A bipartisan group of lawmakers introduced a bill that would impose sanctions on Russian government officials responsible for human rights abuses against their own people. The bill, which was introduced in the House in February and the text released this week, would require President Joe Biden to impose Magnitsky human rights sanctions against Russia for the poisoning of Russian opposition leader Alexei Navalny and the use of other biological weapons. The administration earlier this month sanctioned a host of Russian officials and agencies for Navalny’s poisoning and imprisonment (see 2103020067). The bill also calls for the State Department to “urge” Germany to “withdraw its support” from the Nord Stream 2 pipeline project (see 2103180047).
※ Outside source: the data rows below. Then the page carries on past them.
-- ==== Sys2Proof/Laws/Frames.lean ====
section
/-! SUPPORT. What each shared operation leaves unchanged: for each, one lemma with the items of the state it does not touch.
Each stands as a set of rewriting rules, so that no later proof unfolds an operation to see what it keeps. -/

namespace Sys2Proof.Machine
open Sys2Proof

/-- A fold of operations keeps what each of them keeps. -/
theorem foldl_keeps {α β : Type} (proj : State → β) (f : State → α → State) (h : ∀ s a, proj (f s a) = proj s)
    (xs : List α) (s : State) : proj (xs.foldl f s) = proj s := by
  induction xs generalizing s with
  | nil => rfl
  | cons x rest ih => rw [List.foldl_cons, ih, h]

theorem forStations_keeps {β : Type} (proj : State → β) (f : Station → State → State)
    (h : ∀ st s, proj (f st s) = proj s) (s : State) : proj (forStations f s) = proj s :=
  foldl_keeps proj _ (fun s st => h st s) _ s

@[simp] theorem placeNotice_keeps (f : EventFlag) (st : Option Station) (s : State) :
    (placeNotice f st s).pending = s.pending ∧ (placeNotice f st s).uptime = s.uptime ∧
      (placeNotice f st s).ttr = s.ttr ∧ (placeNotice f st s).csh = s.csh ∧ (placeNotice f st s).scm = s.scm ∧
      (placeNotice f st s).pbk = s.pbk ∧ (placeNotice f st s).sda = s.sda ∧ (placeNotice f st s).jrn = s.jrn ∧
      (placeNotice f st s).day = s.day ∧ (placeNotice f st s).tbl = s.tbl ∧ (placeNotice f st s).slc = s.slc ∧
      (placeNotice f st s).blc.link = s.blc.link ∧ (placeNotice f st s).blc.silence = s.blc.silence ∧
      (placeNotice f st s).blc.reassembly = s.blc.reassembly ∧ (placeNotice f st s).blc.sending = s.blc.sending ∧
      (placeNotice f st s).blc.linkAnswer = s.blc.linkAnswer ∧ (placeNotice f st s).blc.replies = s.blc.replies ∧
      (placeNotice f st s).blc.requests = s.blc.requests ∧ (placeNotice f st s).blc.frameCheck = s.blc.frameCheck ∧
      (placeNotice f st s).blc.frameForm = s.blc.frameForm ∧ (placeNotice f st s).mrs = s.mrs ∧
      (placeNotice f st s).rts = s.rts := by
  unfold placeNotice; (try dsimp only); (repeat' split) <;> simp

@[simp] theorem raiseWith_keeps (f : EventFlag) (st : Option Station) (s : State) :
    (raiseWith f st s).pending = s.pending ∧ (raiseWith f st s).uptime = s.uptime ∧ (raiseWith f st s).ttr = s.ttr ∧
      (raiseWith f st s).csh = s.csh ∧ (raiseWith f st s).scm = s.scm ∧ (raiseWith f st s).pbk = s.pbk ∧
      (raiseWith f st s).sda = s.sda ∧ (raiseWith f st s).jrn = s.jrn ∧ (raiseWith f st s).day = s.day ∧
      (raiseWith f st s).tbl = s.tbl ∧ (raiseWith f st s).slc = s.slc ∧ (raiseWith f st s).blc.link = s.blc.link ∧
      (raiseWith f st s).blc.silence = s.blc.silence ∧ (raiseWith f st s).blc.reassembly = s.blc.reassembly ∧
      (raiseWith f st s).blc.sending = s.blc.sending ∧ (raiseWith f st s).blc.linkAnswer = s.blc.linkAnswer ∧
      (raiseWith f st s).blc.replies = s.blc.replies ∧ (raiseWith f st s).blc.requests = s.blc.requests ∧
      (raiseWith f st s).blc.frameCheck = s.blc.frameCheck ∧ (raiseWith f st s).blc.frameForm = s.blc.frameForm ∧
      (raiseWith f st s).mrs.places = s.mrs.places ∧ (raiseWith f st s).mrs.unmatchedReplies = s.mrs.unmatchedReplies ∧
      (raiseWith f st s).mrs.overruns = s.mrs.overruns ∧ (raiseWith f st s).mrs.settings = s.mrs.settings ∧
      (raiseWith f st s).mrs.clock = s.mrs.clock ∧ (raiseWith f st s).rts = s.rts := by
  unfold raiseWith; (try dsimp only); (repeat' split) <;> simp

@[simp] theorem raise_keeps (f : EventFlag) (s : State) :
    (raise f s).pending = s.pending ∧ (raise f s).uptime = s.uptime ∧ (raise f s).ttr = s.ttr ∧
      (raise f s).csh = s.csh ∧ (raise f s).scm = s.scm ∧ (raise f s).pbk = s.pbk ∧ (raise f s).sda = s.sda ∧
      (raise f s).jrn = s.jrn ∧ (raise f s).day = s.day ∧ (raise f s).tbl = s.tbl ∧ (raise f s).slc = s.slc ∧
      (raise f s).blc.link = s.blc.link ∧ (raise f s).blc.silence = s.blc.silence ∧
      (raise f s).blc.reassembly = s.blc.reassembly ∧ (raise f s).blc.sending = s.blc.sending ∧
      (raise f s).blc.linkAnswer = s.blc.linkAnswer ∧ (raise f s).blc.replies = s.blc.replies ∧
      (raise f s).blc.requests = s.blc.requests ∧ (raise f s).blc.frameCheck = s.blc.frameCheck ∧
      (raise f s).blc.frameForm = s.blc.frameForm ∧ (raise f s).mrs.places = s.mrs.places ∧
      (raise f s).mrs.unmatchedReplies = s.mrs.unmatchedReplies ∧ (raise f s).mrs.overruns = s.mrs.overruns ∧
      (raise f s).mrs.settings = s.mrs.settings ∧ (raise f s).mrs.clock = s.mrs.clock ∧ (raise f s).rts = s.rts := by
  unfold raise; (try dsimp only); (repeat' split) <;> simp

@[simp] theorem raiseIf_keeps (b : Bool) (f : EventFlag) (s : State) :
    (raiseIf b f s).pending = s.pending ∧ (raiseIf b f s).uptime = s.uptime ∧ (raiseIf b f s).ttr = s.ttr ∧
      (raiseIf b f s).csh = s.csh ∧ (raiseIf b f s).scm = s.scm ∧ (raiseIf b f s).pbk = s.pbk ∧
      (raiseIf b f s).sda = s.sda ∧ (raiseIf b f s).jrn = s.jrn ∧ (raiseIf b f s).day = s.day ∧
      (raiseIf b f s).tbl = s.tbl ∧ (raiseIf b f s).slc = s.slc ∧ (raiseIf b f s).blc.link = s.blc.link ∧
      (raiseIf b f s).blc.silence = s.blc.silence ∧ (raiseIf b f s).blc.reassembly = s.blc.reassembly ∧
      (raiseIf b f s).blc.sending = s.blc.sending ∧ (raiseIf b f s).blc.linkAnswer = s.blc.linkAnswer ∧
      (raiseIf b f s).blc.replies = s.blc.replies ∧ (raiseIf b f s).blc.requests = s.blc.requests ∧
      (raiseIf b f s).blc.frameCheck = s.blc.frameCheck ∧ (raiseIf b f s).blc.frameForm = s.blc.frameForm ∧
      (raiseIf b f s).mrs.places = s.mrs.places ∧ (raiseIf b f s).mrs.unmatchedReplies = s.mrs.unmatchedReplies ∧
      (raiseIf b f s).mrs.overruns = s.mrs.overruns ∧ (raiseIf b f s).mrs.settings = s.mrs.settings ∧
      (raiseIf b f s).mrs.clock = s.mrs.clock ∧ (raiseIf b f s).rts = s.rts := by
  unfold raiseIf; (try dsimp only); (repeat' split) <;> simp

@[simp] theorem countUnmatchedReply_keeps (s : State) :
    (countUnmatchedReply s).pending = s.pending ∧ (countUnmatchedReply s).uptime = s.uptime ∧
      (countUnmatchedReply s).ttr = s.ttr ∧ (countUnmatchedReply s).csh = s.csh ∧ (countUnmatchedReply s).scm = s.scm ∧
      (countUnmatchedReply s).pbk = s.pbk ∧ (countUnmatchedReply s).sda = s.sda ∧ (countUnmatchedReply s).jrn = s.jrn ∧
      (countUnmatchedReply s).day = s.day ∧ (countUnmatchedReply s).tbl = s.tbl ∧ (countUnmatchedReply s).slc = s.slc ∧
      (countUnmatchedReply s).blc.link = s.blc.link ∧ (countUnmatchedReply s).blc.silence = s.blc.silence ∧
      (countUnmatchedReply s).blc.reassembly = s.blc.reassembly ∧ (countUnmatchedReply s).blc.sending = s.blc.sending ∧
      (countUnmatchedReply s).blc.linkAnswer = s.blc.linkAnswer ∧ (countUnmatchedReply s).blc.replies = s.blc.replies ∧
      (countUnmatchedReply s).blc.requests = s.blc.requests ∧
      (countUnmatchedReply s).blc.frameCheck = s.blc.frameCheck ∧
      (countUnmatchedReply s).blc.frameForm = s.blc.frameForm ∧ (countUnmatchedReply s).mrs.places = s.mrs.places ∧
      (countUnmatchedReply s).mrs.overruns = s.mrs.overruns ∧ (countUnmatchedReply s).mrs.settings = s.mrs.settings ∧
      (countUnmatchedReply s).mrs.clock = s.mrs.clock ∧ (countUnmatchedReply s).rts = s.rts := by
  unfold countUnmatchedReply; (try dsimp only); (repeat' split) <;> simp

@[simp] theorem countOverrun_keeps (s : State) :
    (countOverrun s).pending = s.pending ∧ (countOverrun s).uptime = s.uptime ∧ (countOverrun s).ttr = s.ttr ∧
      (countOverrun s).csh = s.csh ∧ (countOverrun s).scm = s.scm ∧ (countOverrun s).pbk = s.pbk ∧
      (countOverrun s).sda = s.sda ∧ (countOverrun s).jrn = s.jrn ∧ (countOverrun s).day = s.day ∧
      (countOverrun s).tbl = s.tbl ∧ (countOverrun s).slc = s.slc ∧ (countOverrun s).blc.link = s.blc.link ∧
      (countOverrun s).blc.silence = s.blc.silence ∧ (countOverrun s).blc.reassembly = s.blc.reassembly ∧
      (countOverrun s).blc.sending = s.blc.sending ∧ (countOverrun s).blc.linkAnswer = s.blc.linkAnswer ∧
      (countOverrun s).blc.replies = s.blc.replies ∧ (countOverrun s).blc.requests = s.blc.requests ∧
      (countOverrun s).blc.frameCheck = s.blc.frameCheck ∧ (countOverrun s).blc.frameForm = s.blc.frameForm ∧
      (countOverrun s).mrs.places = s.mrs.places ∧ (countOverrun s).mrs.unmatchedReplies = s.mrs.unmatchedReplies ∧
      (countOverrun s).mrs.settings = s.mrs.settings ∧ (countOverrun s).mrs.clock = s.mrs.clock ∧
      (countOverrun s).rts = s.rts := by
  unfold countOverrun; (try dsimp only); (repeat' split) <;> simp

@[simp] theorem noteUsed_keeps (before : Nat) (s : State) :
    (noteUsed before s).pending = s.pending ∧ (noteUsed before s).uptime = s.uptime ∧
      (noteUsed before s).ttr = s.ttr ∧ (noteUsed before s).csh = s.csh ∧ (noteUsed before s).scm = s.scm ∧
      (noteUsed before s).pbk = s.pbk ∧ (noteUsed before s).sda = s.sda ∧ (noteUsed before s).jrn = s.jrn ∧
      (noteUsed before s).day = s.day ∧ (noteUsed before s).tbl = s.tbl ∧ (noteUsed before s).slc = s.slc ∧
      (noteUsed before s).blc.link = s.blc.link ∧ (noteUsed before s).blc.silence = s.blc.silence ∧
      (noteUsed before s).blc.reassembly = s.blc.reassembly ∧ (noteUsed before s).blc.sending = s.blc.sending ∧
      (noteUsed before s).blc.linkAnswer = s.blc.linkAnswer ∧ (noteUsed before s).blc.replies = s.blc.replies ∧
      (noteUsed before s).blc.requests = s.blc.requests ∧ (noteUsed before s).blc.frameCheck = s.blc.frameCheck ∧
      (noteUsed before s).blc.frameForm = s.blc.frameForm ∧ (noteUsed before s).mrs.places = s.mrs.places ∧
      (noteUsed before s).mrs.unmatchedReplies = s.mrs.unmatchedReplies ∧
      (noteUsed before s).mrs.overruns = s.mrs.overruns ∧ (noteUsed before s).mrs.settings = s.mrs.settings ∧
      (noteUsed before s).mrs.clock = s.mrs.clock ∧ (noteUsed before s).rts = s.rts := by
  unfold noteUsed; (try dsimp only); (repeat' split) <;> simp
The legislation was introduced by Reps. Steve Cohen, D-Tenn., Joe Wilson, R-S.C., Marcy Kaptur, D-Ohio, Brian Fitzpatrick, R-Pa., and David Cicilline, D-R.I.
The United Kingdom's Office of Financial Sanctions Implementation published an updated list of all the individuals or entities subject to an asset freeze in the U.K. The sanctions regimes include individuals and entities from 21 countries, and for seven non-state reasons including cybercrimes and relationship to ISIL (Da'esh) and al-Qaida.